Warum nimmt diese Platte, die erste nach 11. September und Irakkrieg keinen Bezug mehr auf Weltpolitik sondern eher auf gesellschaftliche Probleme?
Was heißt „mehr“? Beim letzten Album ist ja schon teilweise etwas gesagt worden, was sich später dann auch bewahrheitet hat und was soll man jetzt da noch mehr zu sagen?
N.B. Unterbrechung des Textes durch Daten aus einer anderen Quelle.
-- ==== Sys2Proof/Word.lean ====
section
/-!
DEFINITION. The widths of the ruBoy core (spec/00_scope.md R7): 8-bit bytes, 16-bit words, and a
memory as a list of addressed bytes.
-/
namespace Sys2Proof

/-- A byte of memory or an 8-bit register (R7). -/
abbrev Byte := BitVec 8

/-- A pair, `PC`, `SP` or an address (R7). -/
abbrev Word := BitVec 16

/-- One storage array: its bytes by offset, offsets strictly rising, holding no byte equal to what an
unlisted offset reads as (`Config.unlistedByte`). `Memory.wf` (WellFormed.lean) is that form. -/
abbrev Memory := List Host.Cell

end Sys2Proof
end

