-- ==== Sys2Proof/Machine/Operands.lean ====
section
/-!
DEFINITION. The operand forms: the pair view (spec/10_state.md R21), the 8-bit operand `x[i]` and the
16-bit operand `xx[p]` (spec/30_encoding.md R124, R125), the high-memory address (spec/44_ldh.md R212).
-/
namespace Sys2Proof.Machine

/-- The 8-bit operand `x[i]`, in index order (R124). PRESUMED, unsafe: log entry 30. -/
inductive Op8 where
  | b | c | d | e | h | l | mem | a
deriving DecidableEq, Repr

/-- The 16-bit operand `xx[p]`, in index order (R125). PRESUMED, unsafe: log entry 30. -/
inductive Op16 where
  | bc | de | hl | sp
deriving DecidableEq, Repr

/-- The pair view `AF` (R21). -/
def State.af (s : State) : Word := Word.ofBytes s.a s.f

/-- The pair view `BC` (R21). -/
def State.bc (s : State) : Word := Word.ofBytes s.b s.c

/-- The pair view `DE` (R21). -/
def State.de (s : State) : Word := Word.ofBytes s.d s.e

/-- The pair view `HL` (R21). -/
def State.hl (s : State) : Word := Word.ofBytes s.h s.l

/-- `x[i]` as a value; `x[6]` is `MemRead(HL, 1)` (R124). -/
def State.readOp8 (s : State) : Op8 → Except Fault (Byte × State)
  | .b => .ok (s.b, s)
  | .c => .ok (s.c, s)
  | .d => .ok (s.d, s)
  | .e => .ok (s.e, s)
  | .h => .ok (s.h, s)
  | .l => .ok (s.l, s)
  | .mem => busRead s s.hl
  | .a => .ok (s.a, s)

/-- `xx[p]` as a value (R125). -/
def State.readOp16 (s : State) : Op16 → Word
  | .bc => s.bc
  | .de => s.de
  | .hl => s.hl
  | .sp => s.sp

/-- `xx[p] <- v`; a pair takes `v[15:8]` and `v[7:0]` (R21), `SP` is not split (R20). -/
def State.writeOp16 (s : State) (p : Op16) (v : Word) : State :=
  match p with
  | .bc => { s with b := v.high, c := v.low }
  | .de => { s with d := v.high, e := v.low }
  | .hl => { s with h := v.high, l := v.low }
  | .sp => { s with sp := v }

/-- `ea = 0xFF00 + zext_16(a8)` (R212). That the offset is an immediate is PRESUMED, unsafe: log
entry 8. -/
def ldhAddr (a8 : Byte) : Word :=
  0xFF00 + a8.setWidth 16

end Sys2Proof.Machine
end

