-- ==== Sys2Proof/Machine/Ldh.lean ====
section
/-!
DEFINITION. The I/O-port shorthand store and load (spec/44_ldh.md).
-/
namespace Sys2Proof.Machine

/-- LDH (a8),A (R210). -/
def execLdhStore (a8 : Byte) (s : State) : Host.Outcome State Fault Refusal :=
  match busWrite s (ldhAddr a8) s.a with
  | .error f => .fault f
  | .ok s1 => .next (s1.retire 0xE0 2)

/-- LDH A,(a8) (R211). -/
def execLdhLoad (a8 : Byte) (s : State) : Host.Outcome State Fault Refusal :=
  match busRead s (ldhAddr a8) with
  | .error f => .fault f
  | .ok (v, s1) => .next ((s1.setA v).retire 0xF0 2)

end Sys2Proof.Machine
end

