-- ==== Sys2Proof/Safety.lean ====
section
/-!
DEFINITION. The terms claims are stated in: the invariants of the machine, the parts of a state an
instruction leaves alone, and the conditions under which an access completes.
-/
namespace Sys2Proof.Machine

/-! ### Invariants -/

/-- "bits 3–0 are always zero" (R26). -/
abbrev State.FlagsInv (s : State) : Prop :=
  s.f.extractLsb' 0 4 = 0

/-- Every storage array is in its canonical form and inside its size (R31). -/
abbrev State.MemoryInv (s : State) : Prop :=
  (Memory.wf s.eram ∧ Memory.within s.eram (eramSize s.cart s.mapper)) ∧
  (Memory.wf s.wram ∧ Memory.within s.wram 0x2000) ∧
  (Memory.wf s.oam ∧ Memory.within s.oam 0xA0) ∧
  (Memory.wf s.io ∧ Memory.within s.io 0x80) ∧
  (Memory.wf s.hram ∧ Memory.within s.hram 0x7F)

/-- The bank registers with the zero-to-one adjustment are not zero (R93, R97, R100), and a
generation-2 cell holds four bits (R98). -/
def State.MapperInv (s : State) : Prop :=
  match s.mapper with
  | .gen0 => True
  | .gen1 _ bank1 _ _ => bank1 ≠ 0
  | .gen2 _ romb => romb ≠ 0 ∧ ∀ x ∈ s.eram, x.2.extractLsb' 4 4 = 0
  | .gen3 _ romb _ => romb ≠ 0
  | .gen5 .. => True

/-- With the table's costs, "`CYC` is a multiple of 4 in every reachable state" (R264). -/
abbrev State.CyclesInv (s : State) : Prop :=
  s.params.costs = [] → s.cyc % 4 = 0

/-- The invariants together, and a cartridge configuration that R80 to R87 can produce. -/
abbrev State.Inv (s : State) : Prop :=
  s.FlagsInv ∧ s.MemoryInv ∧ s.MapperInv ∧ s.CyclesInv ∧ Cart.wf s.cart

/-! ### What stays -/

/-- The two states agree on all storage, the mapper registers and `IE`. -/
abbrev State.SameMemory (s t : State) : Prop :=
  t.eram = s.eram ∧ t.wram = s.wram ∧ t.oam = s.oam ∧ t.io = s.io ∧ t.hram = s.hram ∧ t.ie = s.ie ∧
  t.mapper = s.mapper ∧ t.cart = s.cart

/-! ### Conditions on addresses -/

/-- The address is in the video range 0x8000-0x9FFF (R59). -/
abbrev InVideo (addr : Word) : Prop :=
  0x8000 ≤ addr.toNat ∧ addr.toNat < 0xA000

/-- The parameters give every opcode the cost of the table of R262. -/
abbrev State.TableCosts (s : State) : Prop :=
  s.params.costs = []

/-- With the table's costs, `COST[op]` is `n` (R262). -/
abbrev State.CostIs (s : State) (op : Byte) (n : Nat) : Prop :=
  s.TableCosts → s.params.cost op = n

/-- The storage cell a write to an address would replace, if it reaches one. -/
def storedCell (s : State) (addr : Word) : Option Loc :=
  match s.access addr with
  | .cell loc => some loc
  | .nibble i => some (.eram i)
  | _ => none

/-! ### Bytes in a row -/

/-- `n` bytes read from an address upward, modulo 2^16, with the free values they draw. -/
def readBytes : Nat → State → Word → Except Fault (List Byte × State)
  | 0, s, _ => .ok ([], s)
  | n + 1, s, addr =>
    match busRead s addr with
    | .error f => .error f
    | .ok (b, s1) =>
      match readBytes n s1 (addr + 1) with
      | .error f => .error f
      | .ok (bs, s2) => .ok (b :: bs, s2)

/-! ### What the arithmetic instructions do, in exact arithmetic -/

/-- `t` is `s` after adding `b` to `A` with the flags of R160, over an instruction of opcode `op`,
`len` bytes and `n` cycles; nothing else changes. -/
def Add8Post (s t : State) (b op : Byte) (len n : Nat) : Prop :=
  t.a.toNat = (s.a.toNat + b.toNat) % 256 ∧
  t.f.toNat = (if (s.a.toNat + b.toNat) % 256 = 0 then 128 else 0) +
    (if s.a.toNat % 16 + b.toNat % 16 > 15 then 32 else 0) +
    (if s.a.toNat + b.toNat > 255 then 16 else 0) ∧
  t = { s with a := t.a, f := t.f, pc := s.pc + BitVec.ofNat 16 len
               cyc := s.cyc + s.params.cost op } ∧
  s.CostIs op n

/-- `t` is `s` after subtracting `b` from `A` with the flags of R161, over an instruction of opcode
`op`, `len` bytes and `n` cycles; nothing else changes. -/
def Sub8Post (s t : State) (b op : Byte) (len n : Nat) : Prop :=
  t.a.toNat = (s.a.toNat + 256 - b.toNat) % 256 ∧
  t.f.toNat = (if s.a.toNat = b.toNat then 128 else 0) + 64 +
    (if s.a.toNat % 16 < b.toNat % 16 then 32 else 0) +
    (if s.a.toNat < b.toNat then 16 else 0) ∧
  t = { s with a := t.a, f := t.f, pc := s.pc + BitVec.ofNat 16 len
               cyc := s.cyc + s.params.cost op } ∧
  s.CostIs op n

/-- `t` is `s` after adding `w` to `HL` with the flags of R162, over an instruction of opcode `op`, one
byte and 8 cycles; nothing else changes. -/
def AddHlPost (s t : State) (w : Nat) (op : Byte) : Prop :=
  let hl := s.h.toNat * 256 + s.l.toNat
  t.h.toNat * 256 + t.l.toNat = (hl + w) % 65536 ∧
  t.f.toNat =
    (match s.params.add16Z with
     | .fromResult => if (hl + w) % 65536 = 0 then 128 else 0
     | .unchanged => s.f.toNat / 128 * 128) +
    (if hl % 4096 + w % 4096 > 4095 then 32 else 0) +
    (if hl + w > 65535 then 16 else 0) ∧
  t = { s with h := t.h, l := t.l, f := t.f, pc := s.pc + 1, cyc := s.cyc + s.params.cost op } ∧
  s.CostIs op 8

/-! ### Who writes what -/

/-- The registers an instruction can write besides `PC` and `CYC` (R22). -/
inductive Reg where
  | a | f | b | c | d | e | h | l | sp
deriving DecidableEq, Repr

/-- The value of a register, zero-extended. -/
def State.reg (s : State) : Reg → Word
  | .a => s.a.setWidth 16
  | .f => s.f.setWidth 16
  | .b => s.b.setWidth 16
  | .c => s.c.setWidth 16
  | .d => s.d.setWidth 16
  | .e => s.e.setWidth 16
  | .h => s.h.setWidth 16
  | .l => s.l.setWidth 16
  | .sp => s.sp

/-- The "written by" column of the table of R22, with R28 for `F`. -/
def writtenRegs : Instr → List Reg
  | .nop => []
  | .ldBcD16 _ => [.b, .c]
  | .ldDeD16 _ => [.d, .e]
  | .ldHlD16 _ => [.h, .l]
  | .ldSpD16 _ => [.sp]
  | .addHlBc | .addHlDe | .addHlHl | .addHlSp => [.h, .l, .f]
  | .addAB | .addAC | .addAD | .addAE | .addAH | .addAL | .addAMem | .addAA | .addAImm _ => [.a, .f]
  | .subB | .subC | .subD | .subE | .subH | .subL | .subMem | .subA | .subImm _ => [.a, .f]
  | .jp _ => []
  | .call _ => [.sp]
  | .ldhStore _ => []
  | .ldhLoad _ => [.a]

end Sys2Proof.Machine
end

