/-- An instruction's bytes placed at the reset `PC` are what the first step after reset runs.
The blank cartridge is the model's choice (log entry 1), the reset `PC` a decision of the spec (log entry
3). -/
def Obligations.PlacedInstructionRunsAfterReset : Prop :=
  ∀ (i : Instr),
    let s := State.reset.placeBytes State.reset.pc (encode State.reset.params.imm16Order i)
    step s = exec i s ∧ s.pc = 0x0100 ∧ s.cyc = 0

/-! ### The instructions -/

/-- NOP advances `PC` by one and `CYC` by its cost, 4 in the table; nothing else changes (R140).
The opcode byte is a decision of the spec (log entry 4). -/
def Obligations.NopEffect : Prop :=
  ∀ (s : State),
    exec .nop s = .next { s with pc := s.pc + 1, cyc := s.cyc + s.params.cost 0x00 } ∧
    s.CostIs 0x00 4

/-- The four pair loads write the high and the low half of the immediate, `SP` whole; `PC` moves by 3,
`CYC` by 12; nothing else changes (R150 to R154).
The pair encodings and register names are decisions of the spec (log entries 4 and 30). -/
def Obligations.LoadPairEffect : Prop :=
  ∀ (s : State) (v : Word),
    (∃ t, exec (.ldBcD16 v) s = .next t ∧ t.b.toNat = v.toNat / 256 ∧ t.c.toNat = v.toNat % 256 ∧
      t = { s with b := t.b, c := t.c, pc := s.pc + 3, cyc := s.cyc + s.params.cost 0x01 }) ∧
    (∃ t, exec (.ldDeD16 v) s = .next t ∧ t.d.toNat = v.toNat / 256 ∧ t.e.toNat = v.toNat % 256 ∧
      t = { s with d := t.d, e := t.e, pc := s.pc + 3, cyc := s.cyc + s.params.cost 0x11 }) ∧
    (∃ t, exec (.ldHlD16 v) s = .next t ∧ t.h.toNat = v.toNat / 256 ∧ t.l.toNat = v.toNat % 256 ∧
      t = { s with h := t.h, l := t.l, pc := s.pc + 3, cyc := s.cyc + s.params.cost 0x21 }) ∧
    exec (.ldSpD16 v) s =
      .next { s with sp := v, pc := s.pc + 3, cyc := s.cyc + s.params.cost 0x31 } ∧
    s.CostIs 0x01 12 ∧ s.CostIs 0x11 12 ∧ s.CostIs 0x21 12 ∧ s.CostIs 0x31 12

/-- ADD HL,BC/DE/HL/SP: the sum modulo 2^16, `N = 0`, half-carry out of bit 11, carry out of bit 15,
`Z` as `ADD16_Z` says; nothing else changes (R162, R164 to R167).
The choice of `Z` and the cost are decisions of the spec (log entries 6 and 9). -/
def Obligations.AddHlEffect : Prop :=
  ∀ (s : State),
    (∃ t, exec .addHlBc s = .next t ∧ AddHlPost s t (s.b.toNat * 256 + s.c.toNat) 0x09) ∧
    (∃ t, exec .addHlDe s = .next t ∧ AddHlPost s t (s.d.toNat * 256 + s.e.toNat) 0x19) ∧
    (∃ t, exec .addHlHl s = .next t ∧ AddHlPost s t (s.h.toNat * 256 + s.l.toNat) 0x29) ∧
    (∃ t, exec .addHlSp s = .next t ∧ AddHlPost s t s.sp.toNat 0x39)

/-- ADD A with a register or an immediate: the sum modulo 2^8 and all four flags; nothing else changes
(R160, R168 to R178).
The costs are a decision of the spec (log entry 9). -/
def Obligations.AddAEffect : Prop :=
  ∀ (s : State),
    (∃ t, exec .addAB s = .next t ∧ Add8Post s t s.b 0x80 1 4) ∧
    (∃ t, exec .addAC s = .next t ∧ Add8Post s t s.c 0x81 1 4) ∧
    (∃ t, exec .addAD s = .next t ∧ Add8Post s t s.d 0x82 1 4) ∧
    (∃ t, exec .addAE s = .next t ∧ Add8Post s t s.e 0x83 1 4) ∧
    (∃ t, exec .addAH s = .next t ∧ Add8Post s t s.h 0x84 1 4) ∧
    (∃ t, exec .addAL s = .next t ∧ Add8Post s t s.l 0x85 1 4) ∧
    (∃ t, exec .addAA s = .next t ∧ Add8Post s t s.a 0x87 1 4) ∧
    (∀ d8, ∃ t, exec (.addAImm d8) s = .next t ∧ Add8Post s t d8 0xC6 2 8)

/-- SUB with a register or an immediate: the difference modulo 2^8 and all four flags; nothing else
changes (R161, R179 to R188).
The sense of `H` and `C` and the costs are decisions of the spec (log entries 7 and 9). -/
def Obligations.SubEffect : Prop :=
  ∀ (s : State),
    (∃ t, exec .subB s = .next t ∧ Sub8Post s t s.b 0x90 1 4) ∧
    (∃ t, exec .subC s = .next t ∧ Sub8Post s t s.c 0x91 1 4) ∧
    (∃ t, exec .subD s = .next t ∧ Sub8Post s t s.d 0x92 1 4) ∧
    (∃ t, exec .subE s = .next t ∧ Sub8Post s t s.e 0x93 1 4) ∧
    (∃ t, exec .subH s = .next t ∧ Sub8Post s t s.h 0x94 1 4) ∧
    (∃ t, exec .subL s = .next t ∧ Sub8Post s t s.l 0x95 1 4) ∧
    (∃ t, exec .subA s = .next t ∧ Sub8Post s t s.a 0x97 1 4 ∧ t.a = 0x00 ∧ t.f = 0xC0) ∧
    (∀ d8, ∃ t, exec (.subImm d8) s = .next t ∧ Sub8Post s t d8 0xD6 2 8)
Es war auch wirklich grotesk zu erleben als „Testament der Angst“ rauskam, hieß es von allen Seiten „Bäh, was soll das denn?“ und zweidrei Monate später , die ganzen folgenden zwei Jahre war es dann wirklich so: Angst vor Europa, der USA und der NATO und ihren Interessen.
Gibt es denn diesmal keinen Angelpunkt?
Konzeptalben, die sich als Konzeptalben so ausstellen, finde ich wenig überzeugend. Dann kann man auch Rockopern machen oder Operetten. „Jenseits von Jedem“ ist ein Album mit Stücken drauf, die in einer bestimmten Reihenfolge angeordnet sind und sicherlich auch etwas miteinander zu tun haben. Ich glaube, dass jedes Album einen Dreh- und Angelpunkt hat und dass man sich selbst trauen muß, zu sagen: das ist jetzt mein Schlüssel, das ist mein Dreh- und Angelpunkt. Ob wir das so gemeint haben ist dann erst mal egal. Das ist alles da drin bzw. da drauf.
Nachher: Thomas und ich haben uns entgegen unserer Pläne, alle Bandmitglieder miteinzubeziehen, fast ausschließlich mit Jochen unterhalten. Ein Gefühl der Erleichterung, gegenseitige Nachfrage, ob es wohl gut war oder nicht. Die Antwort ist auf dem Diktiergerät, das ich drei Wochen in der Schublade liegen lasse. Und jetzt bin ich in der Wirklichkeit. Alles verändert sich? Alles macht weiter.